A Step in the Right Direction: Assessing Exercise Tolerance in Cystic Fibrosis
Overview
Pulmonary Medicine
Affiliations
Exercise tolerance may be reduced in patients with cystic fibrosis, but it is not always possible to predict this from standard lung function measurements. Formal exercise testing may, therefore, be necessary, and the test should be simple and readily available. We have developed a "3-minute step test" and compared it with the standard 6-minute walking test. Subjects stepped up and down a 15-cm-high single step at a rate of 30 steps per minute for 3 minutes. The effect of the step test on spirometry was tested first in 31 children with CF (mean age, 12.0 years), who had a mean (range) baseline forced expired volume in 1 second (FEV1) of 64% (18-94%) of predicted values. The step test was then compared with the standard 6-minute walk in a further 54 patients with cystic fibrosis (mean age, 12.5 years), with mean (range) baseline FEV1 of 61% (14-103%) of predicted values. Outcome measures were minimum arterial oxygen saturation (SaO2), maximum pulse rate, and the modified Borg dyspnea score. Post-step test spirometry showed mean (95% CI) changes of -1.1% (-6.0 + 3.9%) for forced vital capacity, of -1.6% (-4.2 + 1.1%) for FEV1, and +0.25% (-2.8 + 3.3%) for peak expiratory flow, although 5/31 children showed >15% drop in one or more parameters. The step and walk tests both produced significant changes (P < 0.0001) in all outcomes, with a mean (range) minimum SaO2 of 92% (75-98%) versus 92% (75-97%), a maximum pulse rate of 145 b.p.m. (116-189) versus 132 (100-161), and a Borg score of 2.5 (0-9) versus 1.0 (0-5), respectively. Comparison of the two tests showed that the step test increased breathlessness (mean change Borg score, 2.3 vs. 0.8; P < 0.0001) and pulse rate (mean change, 38% vs. 24%, P < 0.0001) significantly more than the walk, whereas the decrease in SaO2 was similar (mean change, -2.9% vs. -2.6%; P = 0.12).

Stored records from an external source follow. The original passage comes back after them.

-- ==== Sys2Proof/WellFormed.lean ====
section
/-!
DEFINITION. Which commands the interfaces can carry: operands within their fields' widths, registers of the right kind, units the
die has, management transfers whose CMD is the row's. `exec` gives every command a next state; an ill-formed one stands for nothing
that can arrive.
-/

namespace Sys2Proof

open Sys2Proof.Machine

/-- PF0 or VF1–VF63 (R364). -/
def wfFn (fn : Nat) : Bool := decide (fn < 64)

/-- A register's address in BAR0 (R8, R365). -/
def wfOff (off : Nat) : Bool := decide (off < 0x4000000 ∧ off % 4 = 0)

/-- An access of 1 to 8 bytes within BAR0 (R9). -/
def wfSpan (off size : Nat) : Bool := decide (1 ≤ size ∧ size ≤ 8 ∧ off + size ≤ 0x4000000)

/-- A service command: its envelope's fields, and a body of at most 8,192 bytes (R370). -/
def wfCmd (e : CmdEnv) (body : List Byte) : Bool :=
  decide (e.qp < 1024 ∧ e.tag < 2 ^ 32) && wfFn e.fn && decide (body.length ≤ 8192)

/-- A management transfer of command `cmd`: byte 0 is CMD, byte 1 LEN (R378). -/
def wfMgmt (f : MgmtFrame) (cmd : Nat) : Bool := decide (2 ≤ f.bytes.length ∧ (f.bytes.headD 0).toNat = cmd)

/-- Is CMD listed in Table 20.2? -/
def mgmtListed (c : Nat) : Bool := decide ((1 ≤ c ∧ c ≤ 3) ∨ (0x10 ≤ c ∧ c ≤ 0x1C))

/-- An instance of a unit type that the full die has (Table 2.7). -/
def wfUnit (ty n : Nat) : Bool :=
  decide (n < [0, 24, 16, 8, 4, 64, 8, 48, 8, 32, 32, 16, 8, 96, 16, 2, 128].getD ty 0)

def wfSash (n : Nat) : Bool := decide (n < 1024)

def wfTime (sec ns : Nat) : Bool := decide (sec < 2 ^ 48 ∧ ns < 1000000000)

/-- What remains of a Louvre period in hc (R58). -/
def wfHc (n : Nat) : Bool := decide (n ≤ 240000)

/-- The bytes of one record or item, at most a FIFO item's (R133). -/
def wfBytes (b : List Byte) : Bool := decide (b.length ≤ 2 ^ 20)

/-- A cell address of HBM or SRAM (assumption 19). -/
def wfCell (c : Nat) : Bool := decide (c < 2 ^ 36 + 320 * 2 ^ 20)

def Island.wf : Island → Bool
  | .lane n => wfUnit 13 n
  | .hbm s => wfUnit 15 s
  | .pcie => true
  | .time => true

/-- A frame: its bytes fit a port's limits (R347). -/
def RxFrame.wf (f : RxFrame) : Bool :=
  wfUnit 9 f.port && decide (f.bytes.length ≤ 9600 ∧ f.payload.length ≤ 9600 ∧ f.sport < 65536 ∧ f.dport < 65536) &&
    decide (f.src.length = (if f.ipv6 then 16 else 4) ∧ f.dst.length = (if f.ipv6 then 16 else 4))

def CipItem.wf (i : CipItem) : Bool := decide (i.slot < 65536 ∧ i.kind < 4 ∧ i.seq < 65536) && wfSash i.sash

/-- A flit is 256 bytes (R350). -/
def wfFlit (b : List Byte) : Bool := decide (b.length = 256)

def JlRx.wf (f : JlRx) : Bool := wfUnit 14 f.link && wfFlit f.bytes && decide (f.clear.length ≤ 224)

/-- The commands that can arrive. -/
def Instr.wf : Instr → Bool
  | .regWrite fn off size _ => wfFn fn && wfSpan off size
  | .shadowWrite fn off size _ => wfFn fn && wfSpan off size && accMask .sh (off / 4 * 4) != 0
  | .rcFieldRead fn off size => wfFn fn && wfSpan off size
  | .pairLowRead fn off size => wfFn fn && wfSpan off size
  | .nowFracRead fn => wfFn fn
  | .cntStuckClear fn off _ => wfFn fn && wfOff off && accMask .w1c off != 0
  | .logSizeWrite fn _ => wfFn fn
  | .islandDown i => i.wf
  | .islandReturn i => i.wf
  | .paceWindowEnd counts => decide (counts.length = 32)
  | .supplyLoopEvaluation _ => true
  | .louvreBoundary sensors => decide (sensors.length ≤ 32) && sensors.all fun x => decide (x.1 < 32)
  | .publicationDone => true
  | .arbiterGrant kind index reqs => decide (kind < 6 ∧ index < 65536) && reqs.all fun r => decide (r.sash < 0x405 ∧ 1 ≤ r.cost)
  | .sashBuildDone n => wfSash n
  | .sashWorkBoundary n => wfSash n
  | .spareTaken ty inst _ => wfUnit ty inst
  | .latchCommitNext fn val hc => wfFn fn && wfHc hc && (LCH.COMMIT.MODE.of val == 0 || LCH.COMMIT.MODE.of val == 3)
  | .latchCommitSched fn val hc => wfFn fn && wfHc hc && LCH.COMMIT.MODE.of val == 1
  | .latchCommitDomain fn val => wfFn fn && LCH.COMMIT.MODE.of val == 2
  | .armReceive dev tag sec ns => decide (dev < 2048 ∧ tag < 65536) && wfTime sec ns
  | .armExpiry dev tag sec ns => decide (dev < 2048 ∧ tag < 65536) && wfTime sec ns
  | .groupGuardDecision _ => true
  | .snapCmdNext val hc => wfHc hc && LCH.SNAP_CMD.MODE.of val != 1
  | .snapCmdSched val hc => wfHc hc && LCH.SNAP_CMD.MODE.of val == 1
  | .snapRequestReceive dev sec ns _ _ => decide (dev < 2048) && wfTime sec ns
  | .snapRecordReceive dev _ => decide (dev < 2048)
  | .snapMemberTimeout dev => decide (dev < 2048)
  | .snapDone => true
  | .imgDone hc => wfHc hc
  | .frameClassify f => f.wf
  | .consentRequestTimer leg | .consentTimeout leg | .rtcpIntervalTimer leg | .ccfbIntervalTimer leg | .allocIntervalTimer leg =>
    decide (leg < 16384)
  | .upstreamNackTimer stream seq => decide (stream < 65536 ∧ seq < 65536)
  | .keyRequestTimer stream _ => decide (stream < 65536)
  | .switchWaitExpiry sub => decide (sub < 2 ^ 20)
  | .removalDrainDone kind id => decide (kind < 8 ∧ id < 2 ^ 20)
  | .confCreate e b | .confDestroy e b | .legAdd e b | .legModify e b | .legRemove e b | .streamAdd e b | .streamDel e b | .subAdd e b |
    .subModify e b | .subDel e b | .legStats e b | .keyReq e b | .svcParam e b => wfCmd e b
  | .fifoFlush fn n val => wfFn fn && decide (n < 2048) && val.getLsbD 31
  | .fifoSizeChange fn n _ => wfFn fn && decide (n < 2048)
  | .egressSchedule p | .gateEntryChange p | .gclTakeover p => wfUnit 9 p
  | .rateWheelSlot _ => true
  | .headerRecordReceive unit sash _ rec => wfUnit 1 unit && wfSash sash && wfBytes rec
  | .pictureDescriptorReceive unit sash desc => wfUnit 1 unit && wfSash sash && wfBytes desc
  | .stripeStart x => wfUnit 1 x.unit && wfSash x.sash
  | .blockCoded x => wfUnit 1 x.unit && wfSash x.sash && decide (x.poison < 3 ∧ x.hc ≤ 8192)
  | .inputDeadline unit sash _ _ => wfUnit 1 unit && wfSash sash
  | .codingDeadline unit sash _ _ _ _ => wfUnit 1 unit && wfSash sash
  | .releaseRowTime unit sash _ _ _ => wfUnit 1 unit && wfSash sash
  | .lateRowRelease unit sash _ _ _ => wfUnit 1 unit && wfSash sash
  | .encConfig e b | .encRefresh e b | .encStats e b => wfCmd e b
  | .decPacketReceive sash _ p => wfSash sash && decide (p.seq < 65536 ∧ p.ts < 2 ^ 32)
  | .decFrameLostTimer sash _ => wfSash sash
  | .decFrameDecode sash _ p => wfSash sash && decide (p.w < 65536 ∧ p.h < 65536 ∧ p.chroma < 4 ∧ p.depth < 17)
  | .pictureRelease part _ => decide (part < 65536)
  | .decOpen e b | .decClose e b | .decStats e b => wfCmd e b
  | .cmpDescriptorReceive unit _ desc => wfUnit 3 unit && wfBytes desc
  | .cmpFrameInstant unit _ => wfUnit 3 unit
  | .cmpLineComplete unit video => wfUnit 3 unit && video.all fun v => decide (v.layer < 8) && v.samples.all fun x =>
    decide (x.1 < 4096 ∧ x.2.1 < 4096 ∧ x.2.2 < 4096)
  | .paneChunkReceive spl chunk _ => wfUnit 4 spl && wfBytes chunk
  | .templateRecordReceive spl rec _ => wfUnit 4 spl && wfBytes rec
  | .spliceDeadline spl _ => wfUnit 4 spl
  | .splPaneset e b | .splImport e b | .splRecvAdd e b | .splRecvSet e b | .splRecvDel e b | .splRefresh e b | .splStats e b => wfCmd e b
  | .vinPacketReceive x => wfUnit 11 x.vin && decide (x.pt < 128 ∧ x.seq < 2 ^ 32 ∧ x.ts < 2 ^ 32) && x.segs.all fun g =>
    decide (g.px < 65536) && g.comps.all fun c => decide (c < 4096)
  | .sdiLineReceive x => wfUnit 11 x.vin && x.comps.all fun c => decide (c < 1024)
  | .vinStripeStream vin _ _ | .vinPathTimeout vin _ _ _ | .vinSignalTimeout vin => wfUnit 11 vin
  | .sdiTxFrame lane => wfUnit 13 lane
  | .tsoRowReceive tso _ _ _ _ _ | .tsPacketSchedule tso | .psiTimer tso => wfUnit 12 tso
  | .cmafChunkWrite x => wfUnit 12 x.tso
  | .gainStepZeroCross sink _ _ | .gainStepTimeout sink _ | .asHoldExpiry sink => decide (sink < 2048)
  | .onePerRoomTimer => true
  | .talkIntervalTimer conf => decide (conf < 65536)
  | .audPacketReceive x => decide (x.chan < 65536 ∧ x.ts < 2 ^ 32)
  | .audEncFrame chan _ coded _ => decide (chan < 65536) && wfBytes coded
  | .cascadeFlit dev chan _ _ _ => decide (dev < 2048 ∧ chan < 65536)
  | .audSrcBind e b | .audSnkBind e b | .audNodeSet e b | .audDecOpen e b | .audEncOpen e b | .audClose e b | .audConf e b |
    .audLegProfile e b | .audRoom e b | .audStats e b => wfCmd e b
  | .dblFrameStart leg => decide (leg < 16384)
  | .dwellStart core _ | .dwellEnd core _ | .preambleAcquire core _ _ | .syncWordSearchEnd core _ _ => wfUnit 5 core
  | .headerDecoded core _ | .payloadDecoded core _ => wfUnit 5 core
  | .edgeTtlExpiry legA legB => decide (legA < 16384 ∧ legB < 16384)
  | .dblTx e b | .dblSurvey e b | .dblGroup e b => wfCmd e b
  | .hngBundleExecute core sash => wfUnit 5 core && wfSash sash
  | .mailboxDelivery core | .mailboxDrain core => wfUnit 5 core
  | .dmaTransferDone core channel => wfUnit 5 core && decide (channel < 8)
  | .hngLoad e b | .hngStart e b | .hngHalt e b | .hngStats e b => wfCmd e b
  | .keyWrite fn val => wfFn fn && CIP.KW_CMD.OP.of val == 1
  | .keyErase fn val => wfFn fn && CIP.KW_CMD.OP.of val == 2
  | .keyUnwrapDone fn slot _ _ => wfFn fn && decide (slot < 65536)
  | .keyDrainEnd slot | .heldKeyExpiry slot => decide (slot < 65536)
  | .cipherItem it => it.wf
  | .pageDecodeDone cell _ => wfCell cell
  | .hbmRefresh stack | .hbmTempReading stack _ => wfUnit 15 stack
  | .scrubVisit cell _ => wfCell cell
  | .mergeFlushTimeout word => wfCell word && decide (word % 8 = 0)
  | .caParityError stack pch cell _ _ => wfUnit 15 stack && decide (pch < 64) && wfCell cell
  | .bar2Read fn off n => wfFn fn && decide (off + n ≤ 2 ^ 36 ∧ n ≤ 4096)
  | .bar2Write fn off bytes _ => wfFn fn && decide (off + bytes.length ≤ 2 ^ 36 ∧ bytes.length ≤ 4096)
  | .rawWrite | .rawRead | .checkedRead => true
  | .pageRemapDone channel => decide (channel < 2 ^ 32)
  | .laneLost lane | .fomLowTimer lane _ | .laneRetrain lane | .laneLoopbackWrite lane _ | .laneSleepWrite lane _ => wfUnit 13 lane
  | .laneAdaptDone lane _ _ _ _ => wfUnit 13 lane
  | .linkAligned link _ | .helloTimer link | .holdTimeout link | .tunnelReplayTimer link |
    .tunnelSilenceTimeout link => wfUnit 14 link
  | .helloFlit link b | .idleFlit link b | .nakReceive link b | .holdFlit link b | .linkFlit link b => wfUnit 14 link && wfFlit b
  | .sequencedFlitReceive f => f.wf
  | .handover e b | .linkStats e b | .ptpPort e b | .ptpStats e b => wfCmd e b
  | .handoverSwitch conf | .handoverTailEnd conf => decide (conf < 65536)
  | .ptpFrameReceive f => wfUnit 9 f.port && wfTime f.sec f.ns && decide (f.seq < 65536)
  | .oneStepSync port sec ns frac oldSec oldNs _ _ => wfUnit 9 port && wfTime sec ns && wfTime oldSec oldNs && decide (frac < 65536)
  | .ptpLockDeclared | .ptpLossDeclared => true
  | .timeStep _ | .incrWrite _ | .lockWrite _ => true
  | .timWatchdogExpiry | .ppsInEdge | .ppsOutPulse => true
  | .pinPulseEnd pin => decide (pin < 5)
  | .tevCaptureEdge pin | .tevRise pin => decide (pin < 4)
  | .tevConfigWrite pin reg _ => decide (pin < 4 ∧ reg % 4 = 0 ∧ reg ≤ 0x10)
  | .dbProd fn q index words => wfFn fn && decide (q < 1024 ∧ index < 2 ^ 32) && wfBytes words
  | .dbCons fn q index => wfFn fn && decide (q < 1024 ∧ index < 2 ^ 32)
  | .commandTake q => decide (q < 1024)
  | .qpCfgWrite fn off _ => wfFn fn && decide (0x2004000 ≤ off ∧ off < 0x200C000 ∧ off % 4 = 0)
  | .vfFlr vf => decide (1 ≤ vf ∧ vf < 64)
  | .pcieLinkDown => true
  | .pcieLinkUp gen width mps vfs => decide (1 ≤ gen ∧ gen ≤ 7 ∧ mps ≤ 5 ∧ vfs ≤ 63) && [1, 2, 4, 8, 16].contains width
  | .getNonce f => wfMgmt f 0x01
  | .read f => wfMgmt f 0x02
  | .provision f => wfMgmt f 0x03
  | .setPower f => wfMgmt f 0x10
  | .setPace f => wfMgmt f 0x11
  | .setPolicy f => wfMgmt f 0x12
  | .setBucket f => wfMgmt f 0x13
  | .setKeyMax f => wfMgmt f 0x14
  | .wrapKey f key => wfMgmt f 0x15 && decide ((key.getD []).length ≤ 32)
  | .debug f => wfMgmt f 0x16
  | .setBist f => wfMgmt f 0x17
  | .bistRun f => wfMgmt f 0x18
  | .march f => wfMgmt f 0x19
  | .retire f => wfMgmt f 0x1A
  | .shutterFreeze f => wfMgmt f 0x1B
  | .shutterRelease f => wfMgmt f 0x1B
  | .warm f => wfMgmt f 0x1C
  | .nonceExpiry | .dbtLockstepMismatch | .dbtRestart => true
  | .bucketLeak channel => decide (channel < 2 ^ 32)
  | .bistScheduleTimer ty => decide (1 ≤ ty ∧ ty ≤ 16)
  | .bistTestDone ty inst _ => wfUnit ty inst
  | .marchDone _ _ => true
  | .shutterNFall | .shutterNRise | .thermalTrigger | .hbmSelfRefreshEntry | .resumeDone => true
  | .peepTapShift instr => decide (instr < 256)
  | .coldStart | .warmNFall | .resetNFall | .powerLoss => true
  | .coldStepComplete _ | .warmStepComplete _ => true
  | .startCtlWarm fn _ => wfFn fn
  | .lintelCoreFault core => decide (core < 16)
  | .ptpMessageTimer port kind sec ns frac => wfUnit 9 port && wfTime sec ns && decide (kind < 16 ∧ frac < 65536)
  | .mgmtUnknownCommand f => decide (2 ≤ f.bytes.length) && !mgmtListed (f.bytes.headD 0).toNat

end Sys2Proof
end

Some patients with a significant drop in SaO2 (>4%) would not have the decrease predicted from their baseline lung function. Reproducibility for the two tests was similar. The step test is quick, simple and portable, and is not dependent on patient motivation. Although the step test is more tiring, its effect on SaO2 is similar to the 6-minute walking test. It is a safe test that may prove to be a valuable measure of exercise tolerance in children with pulmonary disease, although longitudinal studies are now needed.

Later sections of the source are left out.